Koltuk altı lenf bezlerinin tamamının yada 30 dan fazlasının alındığı durumlarda, koltuk altı damar trombosisi (axillary vein thrombosis, koltuk altı damarlarında kan pıhtılaşması) oluşabilir. Bunun sebebi lenf kanallarının kan damarlarına çoğu zaman çok yakın olması ve operasyon sırasında bunlarında zarar görmesi yüzündendir. Kan dolaşımının zorlaşması, kolun daha sonraki aşamalarda yaralanmalara daha yatkın olmasına neden olabilir.

Bu nedenlerden dolayı, doktorların büyük bir kısmı ekzersizler arasında bir dinlenme süresi bırakmayı ve zaman zaman kolu kalp seviyesinden yukarıda bir kaç saat tutulmasını önermektedirler. Mastektomi geçirmiş olan hastaların yaralanma riskini en aza indirmek için yoğun bir şekilde ekzersiz yapmamaları önerilmektedir.

Olumlu bir not eklemek gerekirse, kasların düzenli kullanımı eklem bölgelerinin ve ameliyat yarasının esnekliğinin sağlanmasını, yeni lenf kanallarının oluşmasını, kan dolaşımının yeniden kazanılmasını ve kan pıhtısı riskinin azaltılmasını sağlar.

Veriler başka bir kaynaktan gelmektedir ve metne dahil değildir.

-- ==== Sys2Proof/Machine/Conversion.lean ====
section
/-! DEFINITION. The temperature conversion commands RDDIEC, RDOBJC (42_conversion.md R140, R146 to R156).
The formulas take the constant file and the open parameters as arguments; the commands supply those of
`Config`. `nan i` is the draw for the NaN of the command's floating-point operation number `i`. -/

namespace Sys2Proof.Machine

open Binary64

/-- R146: the raw die count `m` of a TAMB word. -/
def dieCount (wt : Word) : Int := s16 (asr2 wt)

/-- R146, R148 step 3: the die temperature in °C. -/
def dieTempC (k : ConstFile) (nan : Nat → BitVec 52) (m : Int) : F64 := fmul (nan 0) (i2f m) k.lsbT

/-- R148 step 2 and R150: the thermopile voltage in volts. -/
def vobjVolts (k : ConstFile) (scale : VobjScale) (nan : Nat → BitVec 52) (n : Int) : F64 :=
  let v1 := fmul (nan 1) (i2f n) k.lsbV
  match scale with
  | .mul => fmul (nan 2) v1 k.nano
  | .div => fdiv (nan 2) v1 k.giga

/-- R148 step 3: the die temperature in kelvin. -/
def tdieKelvin (k : ConstFile) (nan : Nat → BitVec 52) (m : Int) : F64 :=
  fadd (nan 3) (dieTempC k nan m) k.kIn

/-- R148 step 4: `Tdie_ref`. -/
def tdieRef (k : ConstFile) (nan : Nat → BitVec 52) (tdie : F64) : F64 := fsub (nan 4) tdie k.tref

/-- R148 step 5, the polynomial `p`: left to right, the square before the coefficient (R149 a, b, c). -/
def sensPoly (k : ConstFile) (nan : Nat → BitVec 52) (x : F64) : F64 :=
  let x2 := fmul (nan 5) x x
  fadd (nan 9) (fadd (nan 7) k.one (fmul (nan 6) k.a1 x)) (fmul (nan 8) k.a2 x2)

/-- R148 step 5: the sensitivity `S`, with two separate divisions (R149 d). -/
def sensitivity (k : ConstFile) (nan : Nat → BitVec 52) (x : F64) : F64 :=
  let s1 := fmul (nan 10) k.s0 (sensPoly k nan x)
  let s2 := fdiv (nan 11) s1 k.ten7
  fdiv (nan 12) s2 k.ten7

/-- R148 step 6: the offset voltage `Vos`. -/
def offsetVolts (k : ConstFile) (nan : Nat → BitVec 52) (x : F64) : F64 :=
  let x2 := fmul (nan 5) x x
  fadd (nan 16) (fadd (nan 14) k.b0 (fmul (nan 13) k.b1 x)) (fmul (nan 15) k.b2 x2)

/-- R148 step 7: `fVobj` (R149 e). -/
def fVobj (k : ConstFile) (nan : Nat → BitVec 52) (vobj vos : F64) : F64 :=
  let d := fsub (nan 17) vobj vos
  fadd (nan 20) d (fmul (nan 19) k.c2 (fmul (nan 18) d d))

/-- R148 step 8: the radicand `q`; the quotient before the sum (R149 f), the fourth power by `POW4` (R151). -/
def radicand (pow4 : F64 → F64) (nan : Nat → BitVec 52) (tdie f s : F64) : F64 :=
  let r := fdiv (nan 21) f s
  fadd (nan 22) (pow4 tdie) r

/-- R148 steps 8 and 9: two square roots, each rounded, then the way back to °C. -/
def rootTempC (k : ConstFile) (nan : Nat → BitVec 52) (q : F64) : F64 :=
  let tobj := fsqrt (nan 24) (fsqrt (nan 23) q)
  fsub (nan 25) tobj k.kOut

/-- R148: the object temperature in °C of the die count `m` and the voltage count `n`. -/
def objTempC (k : ConstFile) (scale : VobjScale) (pow4 : F64 → F64) (nan : Nat → BitVec 52)
    (m n : Int) : F64 :=
  let vobj := vobjVolts k scale nan n
  let tdie := tdieKelvin k nan m
  let x := tdieRef k nan tdie
  let s := sensitivity k nan x
  let vos := offsetVolts k nan x
  let f := fVobj k nan vobj vos
  rootTempC k nan (radicand pow4 nan tdie f s)

/-- R151: the default of `POW4`, two squarings. The machine does not use it; a claim that needs it names it
(log 15). -/
def pow4Squares (nan : Nat → BitVec 52) (x : F64) : F64 :=
  let x2 := fmul (nan 26) x x
  fmul (nan 27) x2 x2

/-- R146: RDDIEC. -/
def execRddiec (s : State) : Outcome :=
  .next <|
    memRead .tamb s fun w s0 =>
    returnF64 (dieTempC Config.constFile (Config.nanDraw s0.draws) (dieCount w)) s0

/-- R148: RDOBJC. TAMB is read first, then VOBJ (R72). -/
def execRdobjc (s : State) : Outcome :=
  .next <|
    memRead .tamb s fun wt s0 =>
    memRead .vobj s0 fun wv s1 =>
    returnF64
      (objTempC Config.constFile Config.vobjScale Config.pow4 (Config.nanDraw s1.draws)
        (dieCount wt) (s16 wv)) s1

end Sys2Proof.Machine
end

Ekzersizler dikkatlice yapıldığında, ekzersizin getireceği bu yararlar olası zararlarından çok daha fazladır.

Meme kanserinin Yenilenmesi.

Mastektomi sonrasında yada diğer kanser tedavileri sonrasında bazen kanser yenileyebilir. Kanserin yenilemesinin üç türü vardır, yerel, bölgesel ve uzak. Yerel yenilemede, kanser tanısı konmuş olan bölgede kanser hücreleri kalmıştır ve zaman içerisinde yeniden büyürler. Bölgesel yenileme, yerel yenilemeden daha ciddidir. Bu durumda kanser hücreleri genellikle koltuk altı lenf bezlerinin ötesine yayılmıştır. Kanserin uzak yenilemesi, yenilemeler arasında en tehlikeli olanıdır ve metastaz olarak da adlandırılır. Bu tip yenilemede , kanser vücudun kemik, akciğer, yada karaciğer gibi uzak bölgelerine sıçramıştır.

Kanserin yenilemesi durumunda, tedavi kanserin yenileme tipine ve ciddiyetine bağlı olarak yapılır. Kanseri yenilediği durumlarda ek ameliyatlar, kemoterapi, radyoterapi, yada hormon tedavisi uygulanabilir.